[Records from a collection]
@[simp] theorem answering_params (src : TxSrc) (bs : List Byte) (after : Option ProtState) : (answering src bs after s).params = s.params := rfl
@[simp] theorem answering_fb (src : TxSrc) (bs : List Byte) (after : Option ProtState) : (answering src bs after s).fb = s.fb := rfl
@[simp] theorem answering_rxBytes (src : TxSrc) (bs : List Byte) (after : Option ProtState) : (answering src bs after s).rxBytes = s.rxBytes := rfl
@[simp] theorem answering_hbitPos (src : TxSrc) (bs : List Byte) (after : Option ProtState) : (answering src bs after s).hbitPos = s.hbitPos := rfl
@[simp] theorem answering_bytePos (src : TxSrc) (bs : List Byte) (after : Option ProtState) : (answering src bs after s).bytePos = s.bytePos := rfl
@[simp] theorem answering_rxT (src : TxSrc) (bs : List Byte) (after : Option ProtState) : (answering src bs after s).rxT = s.rxT := rfl
@[simp] theorem answering_rxE (src : TxSrc) (bs : List Byte) (after : Option ProtState) : (answering src bs after s).rxE = s.rxE := rfl
@[simp] theorem answering_rxC (src : TxSrc) (bs : List Byte) (after : Option ProtState) : (answering src bs after s).rxC = s.rxC := rfl
@[simp] theorem answering_rxR (src : TxSrc) (bs : List Byte) (after : Option ProtState) : (answering src bs after s).rxR = s.rxR := rfl
@[simp] theorem answering_txI (src : TxSrc) (bs : List Byte) (after : Option ProtState) : (answering src bs after s).txI = s.txI := rfl
@[simp] theorem answering_txK (src : TxSrc) (bs : List Byte) (after : Option ProtState) : (answering src bs after s).txK = s.txK := rfl
@[simp] theorem answering_par (src : TxSrc) (bs : List Byte) (after : Option ProtState) : (answering src bs after s).par = s.par := rfl
@[simp] theorem answering_txSrc (src : TxSrc) (bs : List Byte) (after : Option ProtState) : (answering src bs after s).txSrc = src := rfl
@[simp] theorem answering_txLen (src : TxSrc) (bs : List Byte) (after : Option ProtState) : (answering src bs after s).txLen = bs.length := rfl
@[simp] theorem answering_psAfter (src : TxSrc) (bs : List Byte) (after : Option ProtState) : (answering src bs after s).psAfter = after := rfl
@[simp] theorem answering_ps (src : TxSrc) (bs : List Byte) (after : Option ProtState) : (answering src bs after s).ps = s.ps := rfl
@[simp] theorem answering_retry (src : TxSrc) (bs : List Byte) (after : Option ProtState) : (answering src bs after s).retry = s.retry := rfl
@[simp] theorem answering_fdtSel (src : TxSrc) (bs : List Byte) (after : Option ProtState) : (answering src bs after s).fdtSel = s.fdtSel := rfl
@[simp] theorem answering_statics (src : TxSrc) (bs : List Byte) (after : Option ProtState) : (answering src bs after s).statics = s.statics := rfl
@[simp] theorem answering_storageRef (src : TxSrc) (bs : List Byte) (after : Option ProtState) : (answering src bs after s).storageRef = s.storageRef := rfl
@[simp] theorem answering_storageSize (src : TxSrc) (bs : List Byte) (after : Option ProtState) : (answering src bs after s).storageSize = s.storageSize := rfl
@[simp] theorem answering_initDone (src : TxSrc) (bs : List Byte) (after : Option ProtState) : (answering src bs after s).initDone = s.initDone := rfl
@[simp] theorem answering_modLine (src : TxSrc) (bs : List Byte) (after : Option ProtState) : (answering src bs after s).modLine = s.modLine := rfl
@[simp] theorem answering_ctl (src : TxSrc) (bs : List Byte) (after : Option ProtState) : (answering src bs after s).ctl = .tx .soc false := rfl
@[simp] theorem answering_storage (src : TxSrc) (bs : List Byte) (after : Option ProtState) : (answering src bs after s).storage = s.storage := rfl
@[simp] theorem answering_unbound (src : TxSrc) (bs : List Byte) (after : Option ProtState) : (answering src bs after s).unbound = s.unbound := rfl
@[simp] theorem answering_txLog (src : TxSrc) (bs : List Byte) (after : Option ProtState) : (answering src bs after s).txLog = s.txLog ++
      [{ fdtSel := s.fdtSel, bytes := bs, slots := slotsOfFrame s.params.paritySeed (bs) }] := rfl
@[simp] theorem answering_portDelay (src : TxSrc) (bs : List Byte) (after : Option ProtState) : (answering src bs after s).portDelay = s.portDelay := rfl
@[simp] theorem answering_carrierIn (src : TxSrc) (bs : List Byte) (after : Option ProtState) : (answering src bs after s).carrierIn = s.carrierIn := rfl
@[simp] theorem answering_edgeIn (src : TxSrc) (bs : List Byte) (after : Option ProtState) : (answering src bs after s).edgeIn = s.edgeIn := rfl
@[simp] theorem answering_quietAfter (src : TxSrc) (bs : List Byte) (after : Option ProtState) : (answering src bs after s).quietAfter = s.quietAfter := rfl
@[simp] theorem answering_freeCount (src : TxSrc) (bs : List Byte) (after : Option ProtState) : (answering src bs after s).freeCount = s.freeCount := rfl
@[simp] theorem answering_hostIn (src : TxSrc) (bs : List Byte) (after : Option ProtState) : (answering src bs after s).hostIn = s.hostIn := rfl
@[simp] theorem answering_portLog (src : TxSrc) (bs : List Byte) (after : Option ProtState) : (answering src bs after s).portLog = s.portLog := rfl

### PROBLEM REQUIREMENTS
Please transcribe the data exactly from its first line. End with the line that contains "s.fb := rfl".

### EXERCISE RESULT
@[simp] theorem answering_params (src : TxSrc) (bs : List Byte) (after : Option ProtState) : (answering src bs after s).params = s.params := rfl
@[simp] theorem answering_fb (src : TxSrc) (bs : List Byte) (after : Option ProtState) : (answering src bs after s).fb = s.fb := rfl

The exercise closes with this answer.